Spending money on the last mile is a feature, not a defeat. I spent the first half of the week trying to make the system fit inside Streamlit Cloud’s 1GB ceiling and Anthropic’s Tier 2 rate limit. The decisions that finally made the system bulletproof for an inspection were “move to a beefier host” and “buy more rate limit”. Both are unglamorous compared to a clever caching trick, but they are vastly more reliable. With the inspection due next week, paid-tier headroom is the right answer.
Sources, if you want to dig further
Papers referenced in the post:
- Robertson and Zaragoza (2009), The Probabilistic Relevance Framework: BM25 and Beyond.
- Karpukhin, Oguz, Min, Lewis, Wu, Edunov, Chen, Yih (2020), Dense Passage Retrieval for Open-Domain Question Answering.
- Cormack, Clarke, Büttcher (2009), Reciprocal Rank Fusion Outperforms Condorcet and Individual Rank Learning Methods.
- Reimers and Gurevych (2019), Sentence-BERT: Sentence Embeddings Using Siamese BERT-Networks.
- Liu, Lin, Hewitt, Paranjape, Bevilacqua, Petroni, Liang (2023), Lost in the Middle: How Language Models Use Long Contexts.
- Zheng, Chiang, Sheng, Zhuang, Wu, Zhuang, Lin, Li, Xing, Zhang, Gonzalez, Stoica (2023), Judging LLM-as-a-Judge with MT-Bench and Chatbot Arena.
Industry references:
- Anthropic on prompt caching.
- Cohere Rerank, the production-deployment pattern that hybrid + rerank is converging on across the industry.
- Streamlit on self-hosting after Snowflake.
The code repository is still public at timtrailor-hash/castle-ofsted-agent.

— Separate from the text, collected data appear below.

-- ==== Sys2Proof/Tests/Slice0.lean ====
section
/-! SUPPORT. Tests: the smoke test of well-formedness, the spec's worked values, one step of each kind of command, and for
the obligations with hypotheses a witness that meets them. -/

namespace Sys2Proof.Tests

open Sys2Proof Sys2Proof.Machine

/-! ### Well-formedness -/

theorem test_high_lane_of_int_svc_refused : (Instr.intSvcWrite .high 0x0100).wellFormed = false := by decide

theorem test_high_lane_of_view_offset_refused : (Instr.viewOffsetWrite .high 0x0100).wellFormed = false := by decide

theorem test_low_lane_of_int_status_refused : (Instr.intStatusRead .low).wellFormed = false := by decide

theorem test_register_write_to_cmd_refused : (Instr.registerWrite 0x01 .word 0x0010).wellFormed = false := by decide

theorem test_register_write_to_view_offset_by_lane :
    (Instr.registerWrite 0x09 .low 0).wellFormed = false ∧ (Instr.registerWrite 0x09 .high 0).wellFormed = true := by
  decide

theorem test_register_write_to_param_accepted : (Instr.registerWrite 0x02 .word 0).wellFormed = true := by decide

/-! ### Worked values of the manual -/

/-- The check value of R80: 29B1h over the bytes 31h to 39h. -/
theorem test_check_of_digits : frameCheck [0x31, 0x32, 0x33, 0x34, 0x35, 0x36, 0x37, 0x38, 0x39] = 0x29B1 := by
  decide +kernel

/-- The call frame of the worked example of chapter 12: 11h, 00h, 00h with check B8CFh. -/
theorem test_check_of_example_call : frameCheck [0x11, 0x00, 0x00] = 0xB8CF := by decide +kernel

/-- A character's levels in order of time: start bit, d0 first, mark bit, stop bit (R72). -/
theorem test_levels_of_address_character :
    ({ data := 0x11, mark := true } : Character).levels =
      [false, true, false, false, false, true, false, false, false, true, true] := by
  decide

/-! ### States to test on -/

/-- A taken command with these parameters. -/
def taken (code : Byte) (p0 p1 p2 p3 : Word) : TakenCommand :=
  { code := makeWord code 0, param0 := p0, param1 := p1, param2 := p2, param3 := p3 }

/-- The state with this command in progress. -/
def ask (p : TakenCommand) (s : State) : State := { s with command := { s.command with state := .busy, taken := some p } }

/-- Station `i` defined on a line with an address and a health. -/
def stationed (i : Fin 32) (x : Line) (address : Byte) (health : Health) (s : State) : State :=
  s.setStation i
    { Station.reset with defined := true, line := x, address := some address, health := health, retryLimit := 1 }

/-- A line configured in a mode, in a control state, its sweep BETWEEN. -/
def served (x : Line) (mode : SweepMode) (control : LineState) (s : State) : State :=
  (s.modEngine x fun g =>
      { g with configured := true, control := control, config := { g.config with mode := mode } }).modSweep x
    fun c => { c with state := .between }

/-- An exchange with station 0 at address 11h. -/
def called : Exchange :=
  { kind := .cyclic, station := some 0, descriptor := none, address := 0x11, functionCode := 0, image := [],
    answerMax := some 32, busyRetry := false, allowed := 2, made := 1, outcome := none }
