-- ==== Sys2Proof/Machine/Constants.lean ====
section
/-! DEFINITION. The constants of an instance: rotation and shift amounts, jump distances, the
capability constants (spec/00_scope.md R3 to R5), and the default values of the configuration
fields that R6 names (spec/41_jump.md R60, spec/42_seed.md R69 to R71). -/

namespace Sys2Proof.Machine

/-- R1, the output rotation (R3). -/
def outRotation : Form → Nat
  | .xpp128 => 7
  | .xpp256 => 23

/-- S, the shift amount (R3). -/
def shiftAmount : Form → Nat
  | .xpp128 => 9
  | .xpp256 => 17

/-- R2, the state rotation (R3). -/
def stateRotation : Form → Nat
  | .xpp128 => 11
  | .xpp256 => 45

/-- The number of steps JUMP stands for (R4). -/
def jumpDistance : Form → Nat
  | .xpp128 => 2 ^ 64
  | .xpp256 => 2 ^ 128

/-- The number of steps LJUMP stands for (R4). -/
def longJumpDistance : Form → Nat
  | .xpp128 => 2 ^ 96
  | .xpp256 => 2 ^ 192

/-- MIN, hardwired and read-only (R5, R21). -/
def minValue (f : Form) : Word f := 0

/-- MAX = 2^W − 1: all W bits one (R5, R21, R54). -/
def maxValue (f : Form) : Word f := BitVec.allOnes f.width

/-- `JUMP_TABLE_W` as R60 gives it. PRESUMED (log 2): the spec took it from general knowledge. -/
def defaultJumpTable : (f : Form) → Quad (Word f)
  | .xpp128 => ⟨0x8764000b#32, 0xf542d2d3#32, 0x6fa035c3#32, 0x77f2db5b#32⟩
  | .xpp256 => ⟨0x180ec6d33cfd0aba#64, 0xd5a61266f0c9392c#64, 0xa9582618e03fc9aa#64, 0x39abdc4529b1661c#64⟩

/-- `LONG_JUMP_TABLE_W` as R60 gives it. PRESUMED (log 2). -/
def defaultLongJumpTable : (f : Form) → Quad (Word f)
  | .xpp128 => ⟨0xb523952e#32, 0x0b6f099f#32, 0xccf5a0ef#32, 0x1c580662#32⟩
  | .xpp256 => ⟨0x76e15d3efefdcbbf#64, 0xc5004e441c522fb3#64, 0x77710069854ee241#64, 0x39109bb02acbe635#64⟩

/-- `GAMMA_W` as R69 gives it. PRESUMED (log 3). -/
def defaultGamma : (f : Form) → Word f
  | .xpp128 => 0x9e3779b9#32
  | .xpp256 => 0x9e3779b97f4a7c15#64

/-- The steps of `MIX_64`, "Stafford Mix13" (R70). PRESUMED (log 4): the constants are from general
knowledge. -/
def mix64Steps : List (MixStep .xpp256) :=
  [.xorShift 30, .mul 0xbf58476d1ce4e5b9#64, .xorShift 27, .mul 0x94d049bb133111eb#64, .xorShift 31]

/-- The steps of `MIX_32`, "triple32" (R71). PRESUMED (log 5): the spec itself calls the constants weakly
checked. -/
def mix32Steps : List (MixStep .xpp128) :=
  [.xorShift 17, .mul 0xed5ad4bb#32, .xorShift 11, .mul 0xac4c1b51#32, .xorShift 15,
    .mul 0x31848bab#32, .xorShift 14]

/-- The default of `MIX_W` (R70, R71). -/
def defaultMixSteps : (f : Form) → List (MixStep f)
  | .xpp128 => mix32Steps
  | .xpp256 => mix64Steps

end Sys2Proof.Machine
end

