-- ==== Sys2Proof/Machine/Core.lean ====
section
/-! DEFINITION. The machine behind the host's interface. -/

def Sys2Proof.core : Host.Core :=
  { State := Sys2Proof.Machine.State, Fault := Sys2Proof.Machine.Fault,
    Refusal := Sys2Proof.Machine.Refusal, step := Sys2Proof.Machine.step,
    reset := Sys2Proof.Machine.State.reset }
end

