-- ==== Sys2Proof/Tests/Slice0.lean ====
section
/-! SUPPORT. The model's own tests. Expected values come from the spec: its opcode map (R39), its
examples and its vectors V1 to V7 (spec/95_test_vectors.md). At the end, one witness for the
hypotheses of every statement that has some. -/

namespace Sys2Proof.Tests

open Sys2Proof.Machine

/-- The state a step or meaning answers, if it answers one. -/
def answer : Host.Outcome State Fault Refusal → Option State
  | .next s => some s
  | .fault _ => none
  | .refused _ => none

/-- An unfaulted state of form `f` with four written lanes, at the start of the host's list `p`. -/
def loaded (f : Form) (v : LaneState f) (p : List (Command f) := []) : State :=
  ⟨f, Config.default f, ⟨v.map some, none, none, 0, p⟩⟩

/-- A reset state in which the host has issued one command. -/
def issued (f : Form) (cmd : BitVec 32) (din : Word f := 0) : State :=
  (State.resetOf (Config.default f)).issue ⟨cmd, din⟩

/-! ### Well-formedness: one ill-formed word for each check of R41 -/

theorem test_wellFormed_ldl_lane3 : (CmdFields.ofWord 0x00000035#32).wellFormed = true := by decide
theorem test_illFormed_rsv_bit6 : (CmdFields.ofWord 0x00000045#32).rsvOk = false ∧
    (CmdFields.ofWord 0x00000045#32).wellFormed = false := by decide
theorem test_illFormed_op_nine : (CmdFields.ofWord 0x00000009#32).opOk = false ∧
    (CmdFields.ofWord 0x00000009#32).wellFormed = false := by decide
theorem test_illFormed_op_zero : (CmdFields.ofWord 0x00000000#32).wellFormed = false := by decide
theorem test_illFormed_next_with_lane1 : (CmdFields.ofWord 0x00000011#32).laneOk = false ∧
    (CmdFields.ofWord 0x00000011#32).wellFormed = false := by decide

/-! ### Decoding: each command's word, written out from R35 and R39 (RSV, LANE, OP) -/

theorem test_decode_next : decode (0#26 ++ 0b00#2 ++ 0b0001#4) = some .next := by decide
theorem test_decode_jump : decode (0#26 ++ 0b00#2 ++ 0b0010#4) = some .jump := by decide
theorem test_decode_ljump : decode (0#26 ++ 0b00#2 ++ 0b0011#4) = some .ljump := by decide
theorem test_decode_seed : decode (0#26 ++ 0b00#2 ++ 0b0100#4) = some .seed := by decide
theorem test_decode_ldl2 : decode (0#26 ++ 0b10#2 ++ 0b0101#4) = some (.ldl 2) := by decide
theorem test_decode_rdl1 : decode (0#26 ++ 0b01#2 ++ 0b0110#4) = some (.rdl 1) := by decide
theorem test_decode_rdmin : decode (0#26 ++ 0b00#2 ++ 0b0111#4) = some .rdmin := by decide
theorem test_decode_rdmax : decode (0#26 ++ 0b00#2 ++ 0b1000#4) = some .rdmax := by decide
theorem test_decode_illegal :
    [0x00000000#32, 0x00000009#32, 0x00000011#32, 0x00000045#32, 0x80000001#32].map decode =
      [none, none, none, none, none] := by decide
theorem test_decodeTableWord_rdl3 : decodeTableWord 32 0x36 = some (.rdl 3) := by decide

/-! ### NEXT (V2) -/

theorem test_next_xpp128_wraps : answer (exec .next (loaded .xpp128 ⟨0xffffffff, 0, 0, 1⟩)) =
    some ⟨.xpp128, Config.default _, ⟨⟨some 0xfffffffe, some 0xffffffff, some 0xffffffff, some 0x800⟩,
      some 0xffffffff, none, 1, []⟩⟩ := by decide
theorem test_next_xpp256_ordinary : answer (exec .next (loaded .xpp256 ⟨1, 2, 3, 4⟩)) =
    some ⟨.xpp256, Config.default _, ⟨⟨some 7, some 0, some 0x40002, some 0x0000c00000000000⟩,
      some 0x0000000002800001, none, 1, []⟩⟩ := by decide

/-! ### JUMP and LJUMP (V3) -/

theorem test_jump_xpp128 : (answer (exec .jump (loaded .xpp128 ⟨1, 2, 3, 4⟩))) =
    some ⟨.xpp128, Config.default _, ⟨⟨some 0xa9765206, some 0x797aa168, some 0x5b62e331, some 0x02abd971⟩,
      none, none, 1, []⟩⟩ := by decide
theorem test_ljump_xpp128 : (answer (exec .ljump (loaded .xpp128 ⟨1, 2, 3, 4⟩))) =
    some ⟨.xpp128, Config.default _, ⟨⟨some 0x6014af26, some 0x7eb5a852, some 0x399fbba1, some 0xbe5ebfce⟩,
      none, none, 1, []⟩⟩ := by decide
theorem test_jump_xpp256 : jumpPoly ⟨1, 2, 3, 4⟩ (Config.default .xpp256).jumpTable =
    ⟨0x8c7a153956b5f3d1, 0x701f1a713401d85e, 0x6527f66a65469085, 0x8386b786c4408050⟩ := by decide +kernel
theorem test_ljump_xpp256 : jumpPoly ⟨1, 0, 0, 0⟩ (Config.default .xpp256).longJumpTable =
    ⟨0xce29becfff66233d, 0x2b7f3b62d5a6f2c5, 0x92363eacd09910b7, 0xd92a5d2281721d7f⟩ := by decide +kernel

/-! ### SEED (V4) -/

theorem test_seed_xpp256 : answer (step (issued .xpp256 0x00000004#32 0x0123456789abcdef#64)) =
    some ⟨.xpp256, Config.default _, ⟨⟨some 0x157a3807a48faa9d, some 0xd573529b34a1d093, some 0x2f90b72e996dccbe,
      some 0xa2d419334c4667ec⟩, none, none, 1, [⟨4, 0x0123456789abcdef⟩]⟩⟩ := by decide
theorem test_seed_xpp128 : expand (Config.default .xpp128) 0x12345678#32 =
    ⟨0x91a847f6, 0x1179947f, 0x564d49c7, 0x17beec65⟩ := by decide
/-- An instance with another configuration: SEED runs with that instance's increment and mixer (R6, R68). -/
theorem test_seed_uses_the_instance_config :
    answer (step ⟨.xpp128, ⟨⟨0, 0, 0, 0⟩, ⟨0, 0, 0, 0⟩, 1, []⟩, ⟨⟨none, none, none, none⟩, none, none, 0,
      [⟨4, 10⟩]⟩⟩) =
    some ⟨.xpp128, ⟨⟨0, 0, 0, 0⟩, ⟨0, 0, 0, 0⟩, 1, []⟩, ⟨⟨some 11, some 12, some 13, some 14⟩, none, none, 1,
      [⟨4, 10⟩]⟩⟩ := by decide
/-- The table with the one coefficient c_0 = 1 is the identity polynomial (R57). -/
theorem test_jump_uses_the_instance_table :
    answer (exec .jump ⟨.xpp128, ⟨⟨1, 0, 0, 0⟩, ⟨0, 0, 0, 0⟩, 1, []⟩, ⟨⟨some 1, some 2, some 3, some 4⟩, none,
      none, 0, []⟩⟩) =
    some ⟨.xpp128, ⟨⟨1, 0, 0, 0⟩, ⟨0, 0, 0, 0⟩, 1, []⟩, ⟨⟨some 1, some 2, some 3, some 4⟩, none, none, 1,
      []⟩⟩ := by decide
/-- The machine with parameters has a reset of each form (R2, R25). -/
theorem test_coreOf_reset_xpp128 :
    Host.Core.reset (coreOf (Config.default .xpp128)) = Block.reset .xpp128 := rfl
theorem test_mix64_top_bit : (Config.default .xpp256).mix 0x8000000000000000#64 = 0x25c26ea579cea98a#64 := by decide
theorem test_mix32_all_ones : (Config.default .xpp128).mix 0xffffffff#32 = 0x127f588f#32 := by decide
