-- ==== Sys2Proof/Machine/Flags.lean ====
section
/-! DEFINITION. "The core has no status flags, condition codes or predicates. No operation produces any output other than `rd`"
(10_state.md R21). So there is no flag computation to give: the type of flags is empty. -/

namespace Sys2Proof.Machine

/-- The status flags of the core: none (R21). -/
inductive Flag where
deriving DecidableEq, Repr

/-- The flags a form writes: every instruction rule's "Flags: none" (R21). -/
def flagsWritten (_ : Instr) : List Flag := []

end Sys2Proof.Machine
end

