/-! ### States with the same inputs settle alike -/

/-- States with the same inputs differ at most on the data ports. -/
theorem eq_with_data_of_sameInputs {s s' : State} (h : s.sameInputs s') : s' = { s with data := s'.data } := by
  obtain ⟨-, hq⟩ := h
  have toNat_injective : Function.Injective Bool.toNat := Bool.injective_iff.mpr Nat.zero_ne_one
  have hfn : s.fn = s'.fn := BitVec.eq_of_toNat_eq (hq .fn)
  have hhl : s.hl = s'.hl := toNat_injective (hq .hl)
  have hbs : s.bs = s'.bs := BitVec.eq_of_toNat_eq (hq .bs)
  have hrnum : s.rnum = s'.rnum := BitVec.eq_of_toNat_eq (hq .rnum)
  have hvalid : s.valid = s'.valid := toNat_injective (hq .valid)
  rw [hfn, hhl, hbs, hrnum, hvalid]

/-- On 32-bit cores the same inputs leave only `rd` to differ. -/
theorem eq_with_rd_of_sameInputs_x32 {s s' : State} {p : DataPorts 32} (hp : s.data = .x32 p) (h : s.sameInputs s') :
    ∃ r, s' = { s with data := .x32 { p with rd := r } } := by
  have heq := eq_with_data_of_sameInputs h
  obtain ⟨hx, hq⟩ := h
  obtain ⟨p', hp'⟩ := xlen_eq_x32.mp (hx.symm.trans (xlen_of_x32 hp))
  have h1 : p.rs1 = p'.rs1 := BitVec.eq_of_toNat_eq (by rw [← port_rs1_x32 hp, ← port_rs1_x32 hp', hq])
  have h2 : p.rs2 = p'.rs2 := BitVec.eq_of_toNat_eq (by rw [← port_rs2_x32 hp, ← port_rs2_x32 hp', hq])
  exact ⟨p'.rd, by rw [h1, h2, heq, hp']⟩

/-- On 64-bit cores the same inputs leave only `rd` to differ. -/
theorem eq_with_rd_of_sameInputs_x64 {s s' : State} {p : DataPorts 64} (hp : s.data = .x64 p) (h : s.sameInputs s') :
    ∃ r, s' = { s with data := .x64 { p with rd := r } } := by
  have heq := eq_with_data_of_sameInputs h
  obtain ⟨hx, hq⟩ := h
  obtain ⟨p', hp'⟩ := xlen_eq_x64.mp (hx.symm.trans (xlen_of_x64 hp))
  have h1 : p.rs1 = p'.rs1 := BitVec.eq_of_toNat_eq (by rw [← port_rs1_x64 hp, ← port_rs1_x64 hp', hq])
  have h2 : p.rs2 = p'.rs2 := BitVec.eq_of_toNat_eq (by rw [← port_rs2_x64 hp, ← port_rs2_x64 hp', hq])
  exact ⟨p'.rd, by rw [h1, h2, heq, hp']⟩

/-- What stood on `rd` has no part in the settled state. -/
theorem settle_eq_of_sameInputs {s s' : State} (h : s.sameInputs s') : s.settle = s'.settle := by
  cases hd : s.data with
  | x32 p =>
    obtain ⟨r, rfl⟩ := eq_with_rd_of_sameInputs_x32 hd h
    rw [settle_x32 hd]; rfl
  | x64 p =>
    obtain ⟨r, rfl⟩ := eq_with_rd_of_sameInputs_x64 hd h
    rw [settle_x64 hd]; rfl

/-! ### An evaluation overwrites `rd` without reading it -/

@[simp] theorem drive32_settle (s : State) (f : Word32 → Word32 → Word32) : s.settle.drive32 f = s.drive32 f := by
  cases hd : s.data with
  | x32 p => rw [settle_x32 hd, drive32_x32 hd f]; rfl
  | x64 p => rw [settle_x64 hd, drive32_x64 hd f]; rfl

@[simp] theorem drive64_settle (s : State) (f : Word64 → Word64 → Word64) : s.settle.drive64 f = s.drive64 f := by
  cases hd : s.data with
  | x32 p => rw [settle_x32 hd, drive64_x32 hd f]; rfl
  | x64 p => rw [settle_x64 hd, drive64_x64 hd f]; rfl

@[simp] theorem exec_settle (i : Instr) (s : State) : exec i s.settle = exec i s := by
  obtain ⟨f, -, he⟩ | ⟨f, -, he⟩ := exec_reads_ports i
  · rw [he, he, drive32_settle]
  · rw [he, he, drive64_settle]

/-- A step answers the same whether `rd` was current before it or not. -/
@[simp] theorem step_settle (s : State) : step s.settle = step s := by
  simp only [step, settle_xlen, settle_ctl, exec_settle]

/-- Settles O17: both states settle to one, which steps as each of them does and which a state with `rd` current is. -/
theorem outcomeDependsOnInputsOnly : Obligations.OutcomeDependsOnInputsOnly := by
  intro s s' h
  have hs : s.settle = s'.settle := settle_eq_of_sameInputs h
  refine ⟨?_, hs, fun hc hc' => ?_⟩
  · calc step s = step s.settle := (step_settle s).symm
      _ = step s'.settle := by rw [hs]
      _ = step s' := step_settle s'
  · calc s = s.settle := hc.symm
      _ = s'.settle := hs
      _ = s' := hc'

end Sys2Proof.Machine

/-! PROOFS. The statement of 30_encoding.md that the decoder is the opcode map (R46): a row is selected by the number on `fn`, with
`hl` beside it where the row reads it, and these are what the decoder branches on. -/

namespace Sys2Proof.Machine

The documents themselves are not. If you want to fork it for your own federation, the documents slot is yours to fill.
The next time I update this post, the inspection will have happened. I will say what worked, what did not, and what I wish I had built. If everything goes to plan, the most interesting thing I will have to report will be that nothing remarkable happened: the tool sat in the meeting and the governors used it without thinking about it.
That is the bar. That is what next week is for.
Repository: timtrailor-hash/castle-ofsted-agent. Live tool: governors.timtrailor.com. Access restricted to Castle Federation governors.